╭──

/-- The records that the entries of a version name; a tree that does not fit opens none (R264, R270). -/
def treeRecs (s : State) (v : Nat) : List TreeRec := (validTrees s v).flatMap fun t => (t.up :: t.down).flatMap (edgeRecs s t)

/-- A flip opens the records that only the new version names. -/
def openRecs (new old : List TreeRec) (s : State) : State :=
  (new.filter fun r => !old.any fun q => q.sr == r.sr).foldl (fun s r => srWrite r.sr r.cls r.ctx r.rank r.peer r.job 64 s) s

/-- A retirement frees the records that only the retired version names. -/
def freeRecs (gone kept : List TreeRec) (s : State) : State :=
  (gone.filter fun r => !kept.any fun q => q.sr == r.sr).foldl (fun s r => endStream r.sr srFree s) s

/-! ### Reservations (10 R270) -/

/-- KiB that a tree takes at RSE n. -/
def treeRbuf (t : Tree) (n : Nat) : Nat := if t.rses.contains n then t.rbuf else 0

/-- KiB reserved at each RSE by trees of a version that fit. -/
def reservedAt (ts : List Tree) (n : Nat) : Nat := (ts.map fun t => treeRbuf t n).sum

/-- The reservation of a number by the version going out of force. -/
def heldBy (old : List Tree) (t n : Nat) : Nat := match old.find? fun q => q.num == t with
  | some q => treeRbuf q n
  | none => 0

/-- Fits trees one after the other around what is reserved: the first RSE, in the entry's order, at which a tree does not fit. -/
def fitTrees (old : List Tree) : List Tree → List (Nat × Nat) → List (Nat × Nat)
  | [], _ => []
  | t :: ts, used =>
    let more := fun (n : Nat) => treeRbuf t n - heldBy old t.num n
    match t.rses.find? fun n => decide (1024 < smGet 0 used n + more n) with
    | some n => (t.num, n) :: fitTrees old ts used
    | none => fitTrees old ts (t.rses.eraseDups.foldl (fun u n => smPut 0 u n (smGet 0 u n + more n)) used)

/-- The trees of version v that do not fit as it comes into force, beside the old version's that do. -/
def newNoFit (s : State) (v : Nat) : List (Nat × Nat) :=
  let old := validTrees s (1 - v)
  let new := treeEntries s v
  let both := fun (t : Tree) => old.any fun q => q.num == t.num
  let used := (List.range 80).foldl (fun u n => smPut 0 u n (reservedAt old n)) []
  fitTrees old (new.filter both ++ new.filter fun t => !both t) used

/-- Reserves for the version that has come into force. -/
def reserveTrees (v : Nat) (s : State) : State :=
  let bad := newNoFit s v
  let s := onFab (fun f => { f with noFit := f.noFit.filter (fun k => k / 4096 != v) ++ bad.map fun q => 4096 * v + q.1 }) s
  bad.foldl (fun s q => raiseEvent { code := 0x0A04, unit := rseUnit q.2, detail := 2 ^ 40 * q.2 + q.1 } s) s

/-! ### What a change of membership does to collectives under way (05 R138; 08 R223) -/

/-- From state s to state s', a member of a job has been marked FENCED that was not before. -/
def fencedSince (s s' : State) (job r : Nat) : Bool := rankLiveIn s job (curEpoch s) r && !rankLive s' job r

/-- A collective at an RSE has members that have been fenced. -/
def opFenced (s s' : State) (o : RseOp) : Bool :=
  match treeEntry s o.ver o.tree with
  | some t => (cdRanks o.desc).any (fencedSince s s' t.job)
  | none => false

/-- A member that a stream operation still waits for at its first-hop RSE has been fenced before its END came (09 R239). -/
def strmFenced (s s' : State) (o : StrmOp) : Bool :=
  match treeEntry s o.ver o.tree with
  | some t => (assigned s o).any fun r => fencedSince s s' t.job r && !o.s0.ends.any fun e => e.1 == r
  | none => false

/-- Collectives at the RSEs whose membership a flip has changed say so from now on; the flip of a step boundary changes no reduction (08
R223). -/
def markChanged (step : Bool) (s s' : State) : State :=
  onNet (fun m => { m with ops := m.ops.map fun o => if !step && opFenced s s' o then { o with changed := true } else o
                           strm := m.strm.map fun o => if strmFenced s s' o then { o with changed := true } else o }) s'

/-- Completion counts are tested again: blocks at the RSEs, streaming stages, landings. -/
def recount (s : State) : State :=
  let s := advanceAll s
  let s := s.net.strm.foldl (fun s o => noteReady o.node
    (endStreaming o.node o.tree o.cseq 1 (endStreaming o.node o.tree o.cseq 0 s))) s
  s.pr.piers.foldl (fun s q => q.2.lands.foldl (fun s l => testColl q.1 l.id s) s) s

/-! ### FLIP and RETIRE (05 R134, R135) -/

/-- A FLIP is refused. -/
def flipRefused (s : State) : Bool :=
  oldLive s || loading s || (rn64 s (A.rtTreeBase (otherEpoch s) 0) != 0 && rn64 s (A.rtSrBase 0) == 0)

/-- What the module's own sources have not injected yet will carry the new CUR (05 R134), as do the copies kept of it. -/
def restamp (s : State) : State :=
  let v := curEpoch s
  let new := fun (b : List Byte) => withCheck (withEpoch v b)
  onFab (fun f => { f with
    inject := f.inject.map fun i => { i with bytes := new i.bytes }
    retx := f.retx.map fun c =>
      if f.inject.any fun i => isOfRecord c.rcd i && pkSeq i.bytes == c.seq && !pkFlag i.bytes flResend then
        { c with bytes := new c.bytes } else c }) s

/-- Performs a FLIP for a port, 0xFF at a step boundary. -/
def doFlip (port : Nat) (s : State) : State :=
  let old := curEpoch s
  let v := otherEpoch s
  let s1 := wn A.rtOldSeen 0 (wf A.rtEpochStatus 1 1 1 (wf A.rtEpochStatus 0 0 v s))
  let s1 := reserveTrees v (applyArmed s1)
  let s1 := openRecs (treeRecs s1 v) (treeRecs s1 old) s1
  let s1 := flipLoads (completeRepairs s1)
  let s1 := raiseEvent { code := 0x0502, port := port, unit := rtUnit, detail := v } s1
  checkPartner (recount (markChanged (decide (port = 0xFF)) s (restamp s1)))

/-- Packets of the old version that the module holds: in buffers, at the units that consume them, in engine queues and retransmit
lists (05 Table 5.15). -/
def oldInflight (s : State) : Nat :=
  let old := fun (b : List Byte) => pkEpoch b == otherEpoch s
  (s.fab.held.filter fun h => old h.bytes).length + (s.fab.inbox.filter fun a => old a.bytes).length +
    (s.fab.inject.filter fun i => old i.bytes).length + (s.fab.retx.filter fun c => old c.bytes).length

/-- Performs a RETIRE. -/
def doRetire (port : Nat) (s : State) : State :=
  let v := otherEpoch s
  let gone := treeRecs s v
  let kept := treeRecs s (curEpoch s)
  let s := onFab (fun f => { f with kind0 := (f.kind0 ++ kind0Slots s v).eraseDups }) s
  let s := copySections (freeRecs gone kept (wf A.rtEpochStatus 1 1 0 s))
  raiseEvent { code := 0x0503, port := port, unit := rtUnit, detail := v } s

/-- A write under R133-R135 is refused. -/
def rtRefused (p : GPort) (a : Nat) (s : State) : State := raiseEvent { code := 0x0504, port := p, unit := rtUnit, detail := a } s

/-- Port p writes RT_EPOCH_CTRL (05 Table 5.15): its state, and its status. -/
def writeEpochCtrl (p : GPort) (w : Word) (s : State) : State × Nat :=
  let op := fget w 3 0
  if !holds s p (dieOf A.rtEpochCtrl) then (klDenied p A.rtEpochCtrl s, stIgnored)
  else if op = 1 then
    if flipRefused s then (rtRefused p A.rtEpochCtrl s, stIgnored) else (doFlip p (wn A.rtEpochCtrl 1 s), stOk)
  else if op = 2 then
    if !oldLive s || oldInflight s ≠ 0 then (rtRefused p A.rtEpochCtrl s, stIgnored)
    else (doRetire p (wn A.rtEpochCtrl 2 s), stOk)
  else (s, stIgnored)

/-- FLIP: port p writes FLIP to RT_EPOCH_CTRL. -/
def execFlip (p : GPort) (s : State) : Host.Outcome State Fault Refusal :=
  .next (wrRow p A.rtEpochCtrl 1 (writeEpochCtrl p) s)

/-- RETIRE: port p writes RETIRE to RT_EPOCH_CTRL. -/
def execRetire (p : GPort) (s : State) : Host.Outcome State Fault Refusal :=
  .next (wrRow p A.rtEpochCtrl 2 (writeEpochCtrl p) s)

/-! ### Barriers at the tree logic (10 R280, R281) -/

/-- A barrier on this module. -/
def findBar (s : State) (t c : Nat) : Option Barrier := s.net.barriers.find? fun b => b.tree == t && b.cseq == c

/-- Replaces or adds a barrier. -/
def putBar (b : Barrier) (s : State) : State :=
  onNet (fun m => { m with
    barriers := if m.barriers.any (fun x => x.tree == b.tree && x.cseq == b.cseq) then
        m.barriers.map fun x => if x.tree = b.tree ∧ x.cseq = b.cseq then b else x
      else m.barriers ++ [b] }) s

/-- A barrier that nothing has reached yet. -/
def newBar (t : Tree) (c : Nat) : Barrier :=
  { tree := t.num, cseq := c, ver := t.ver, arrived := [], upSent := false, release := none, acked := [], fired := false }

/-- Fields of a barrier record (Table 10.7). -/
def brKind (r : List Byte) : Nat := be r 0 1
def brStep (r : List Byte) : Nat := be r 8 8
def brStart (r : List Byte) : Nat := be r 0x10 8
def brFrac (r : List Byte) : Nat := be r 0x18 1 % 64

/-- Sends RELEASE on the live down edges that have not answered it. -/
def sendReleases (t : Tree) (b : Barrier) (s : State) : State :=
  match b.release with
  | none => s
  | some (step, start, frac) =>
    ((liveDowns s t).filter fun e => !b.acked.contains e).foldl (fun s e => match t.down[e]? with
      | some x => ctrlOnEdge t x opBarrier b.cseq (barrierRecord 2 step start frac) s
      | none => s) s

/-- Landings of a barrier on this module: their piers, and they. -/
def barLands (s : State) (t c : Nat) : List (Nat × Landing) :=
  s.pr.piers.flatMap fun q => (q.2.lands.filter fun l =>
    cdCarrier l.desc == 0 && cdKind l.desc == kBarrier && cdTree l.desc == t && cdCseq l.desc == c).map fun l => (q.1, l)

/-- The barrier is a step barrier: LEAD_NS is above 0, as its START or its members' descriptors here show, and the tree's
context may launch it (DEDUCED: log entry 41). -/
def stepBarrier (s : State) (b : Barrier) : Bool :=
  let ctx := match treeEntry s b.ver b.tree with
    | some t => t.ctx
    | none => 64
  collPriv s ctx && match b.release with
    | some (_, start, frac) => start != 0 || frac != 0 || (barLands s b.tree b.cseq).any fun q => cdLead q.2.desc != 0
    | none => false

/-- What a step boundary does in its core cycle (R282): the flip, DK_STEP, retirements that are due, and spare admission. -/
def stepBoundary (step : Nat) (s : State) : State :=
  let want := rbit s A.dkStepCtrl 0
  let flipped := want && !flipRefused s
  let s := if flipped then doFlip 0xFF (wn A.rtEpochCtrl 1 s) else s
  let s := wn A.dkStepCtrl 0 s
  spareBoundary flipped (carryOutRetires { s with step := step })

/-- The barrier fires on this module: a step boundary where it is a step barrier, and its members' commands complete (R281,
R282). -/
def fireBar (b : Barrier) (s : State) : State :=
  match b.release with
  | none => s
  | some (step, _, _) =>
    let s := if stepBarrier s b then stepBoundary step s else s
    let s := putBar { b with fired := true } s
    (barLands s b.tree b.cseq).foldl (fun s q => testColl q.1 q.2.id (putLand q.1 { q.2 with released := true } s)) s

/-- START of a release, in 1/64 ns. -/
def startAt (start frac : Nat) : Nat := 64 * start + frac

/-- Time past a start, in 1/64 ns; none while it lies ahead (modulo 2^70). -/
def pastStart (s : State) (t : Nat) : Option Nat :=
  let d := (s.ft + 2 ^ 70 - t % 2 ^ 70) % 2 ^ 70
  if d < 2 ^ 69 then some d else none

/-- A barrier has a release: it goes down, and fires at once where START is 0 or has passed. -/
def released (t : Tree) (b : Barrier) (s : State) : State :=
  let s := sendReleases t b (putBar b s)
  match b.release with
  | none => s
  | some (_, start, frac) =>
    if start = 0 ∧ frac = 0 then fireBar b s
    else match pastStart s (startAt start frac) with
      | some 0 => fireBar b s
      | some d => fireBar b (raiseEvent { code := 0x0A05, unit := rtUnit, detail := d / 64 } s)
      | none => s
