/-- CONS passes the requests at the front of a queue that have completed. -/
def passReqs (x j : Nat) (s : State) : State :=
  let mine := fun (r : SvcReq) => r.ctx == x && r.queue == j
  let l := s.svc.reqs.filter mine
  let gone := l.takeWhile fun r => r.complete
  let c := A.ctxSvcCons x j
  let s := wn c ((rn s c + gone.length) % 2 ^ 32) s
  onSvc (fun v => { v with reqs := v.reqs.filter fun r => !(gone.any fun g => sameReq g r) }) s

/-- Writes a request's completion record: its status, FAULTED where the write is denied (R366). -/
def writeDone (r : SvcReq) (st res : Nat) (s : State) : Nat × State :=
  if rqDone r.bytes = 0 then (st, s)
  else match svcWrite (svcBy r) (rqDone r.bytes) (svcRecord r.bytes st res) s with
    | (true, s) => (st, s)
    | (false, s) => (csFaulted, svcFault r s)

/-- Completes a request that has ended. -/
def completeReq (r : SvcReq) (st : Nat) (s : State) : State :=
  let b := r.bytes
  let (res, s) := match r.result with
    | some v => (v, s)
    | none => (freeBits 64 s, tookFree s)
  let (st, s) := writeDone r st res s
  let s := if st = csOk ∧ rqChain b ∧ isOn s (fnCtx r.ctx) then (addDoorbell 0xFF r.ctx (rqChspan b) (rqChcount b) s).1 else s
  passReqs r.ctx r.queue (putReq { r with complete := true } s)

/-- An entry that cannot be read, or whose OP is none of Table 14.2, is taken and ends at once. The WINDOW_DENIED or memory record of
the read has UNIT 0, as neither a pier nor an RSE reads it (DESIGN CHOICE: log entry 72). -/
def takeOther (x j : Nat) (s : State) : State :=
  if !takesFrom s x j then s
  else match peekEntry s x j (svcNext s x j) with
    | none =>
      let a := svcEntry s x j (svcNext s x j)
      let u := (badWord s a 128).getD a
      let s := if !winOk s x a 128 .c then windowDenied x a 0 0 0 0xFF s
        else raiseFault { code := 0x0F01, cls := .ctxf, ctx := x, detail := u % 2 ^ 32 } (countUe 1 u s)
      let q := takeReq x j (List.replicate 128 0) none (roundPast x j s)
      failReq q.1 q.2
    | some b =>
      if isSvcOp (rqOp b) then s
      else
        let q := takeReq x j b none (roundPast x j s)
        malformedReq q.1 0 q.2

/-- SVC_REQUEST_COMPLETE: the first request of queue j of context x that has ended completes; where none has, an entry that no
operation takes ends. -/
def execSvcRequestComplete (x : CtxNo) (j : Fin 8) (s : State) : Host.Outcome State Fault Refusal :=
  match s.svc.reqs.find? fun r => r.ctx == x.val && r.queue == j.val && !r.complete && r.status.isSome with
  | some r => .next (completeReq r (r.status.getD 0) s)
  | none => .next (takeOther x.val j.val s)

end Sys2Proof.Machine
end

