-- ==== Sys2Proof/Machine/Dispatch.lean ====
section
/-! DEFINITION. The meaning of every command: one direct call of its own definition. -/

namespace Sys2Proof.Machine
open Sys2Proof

╰──

• What to produce
Send back an exact copy of only the lines from the line with "s.pr.piers.foldl (fun s" up to and including the line with "(s.fab.held.filter fun h" in the data above.

• The answer
  s.pr.piers.foldl (fun s q => q.2.lands.foldl (fun s l => testColl q.1 l.id s) s) s

/-! ### FLIP and RETIRE (05 R134, R135) -/

/-- A FLIP is refused. -/
def flipRefused (s : State) : Bool :=
  oldLive s || loading s || (rn64 s (A.rtTreeBase (otherEpoch s) 0) != 0 && rn64 s (A.rtSrBase 0) == 0)

/-- What the module's own sources have not injected yet will carry the new CUR (05 R134), as do the copies kept of it. -/
def restamp (s : State) : State :=
  let v := curEpoch s
  let new := fun (b : List Byte) => withCheck (withEpoch v b)
  onFab (fun f => { f with
    inject := f.inject.map fun i => { i with bytes := new i.bytes }
    retx := f.retx.map fun c =>
      if f.inject.any fun i => isOfRecord c.rcd i && pkSeq i.bytes == c.seq && !pkFlag i.bytes flResend then
        { c with bytes := new c.bytes } else c }) s

/-- Performs a FLIP for a port, 0xFF at a step boundary. -/
def doFlip (port : Nat) (s : State) : State :=
  let old := curEpoch s
  let v := otherEpoch s
  let s1 := wn A.rtOldSeen 0 (wf A.rtEpochStatus 1 1 1 (wf A.rtEpochStatus 0 0 v s))
  let s1 := reserveTrees v (applyArmed s1)
  let s1 := openRecs (treeRecs s1 v) (treeRecs s1 old) s1
  let s1 := flipLoads (completeRepairs s1)
  let s1 := raiseEvent { code := 0x0502, port := port, unit := rtUnit, detail := v } s1
  checkPartner (recount (markChanged (decide (port = 0xFF)) s (restamp s1)))

/-- Packets of the old version that the module holds: in buffers, at the units that consume them, in engine queues and retransmit
lists (05 Table 5.15). -/
def oldInflight (s : State) : Nat :=
  let old := fun (b : List Byte) => pkEpoch b == otherEpoch s
  (s.fab.held.filter fun h => old h.bytes).length + (s.fab.inbox.filter fun a => old a.bytes).length +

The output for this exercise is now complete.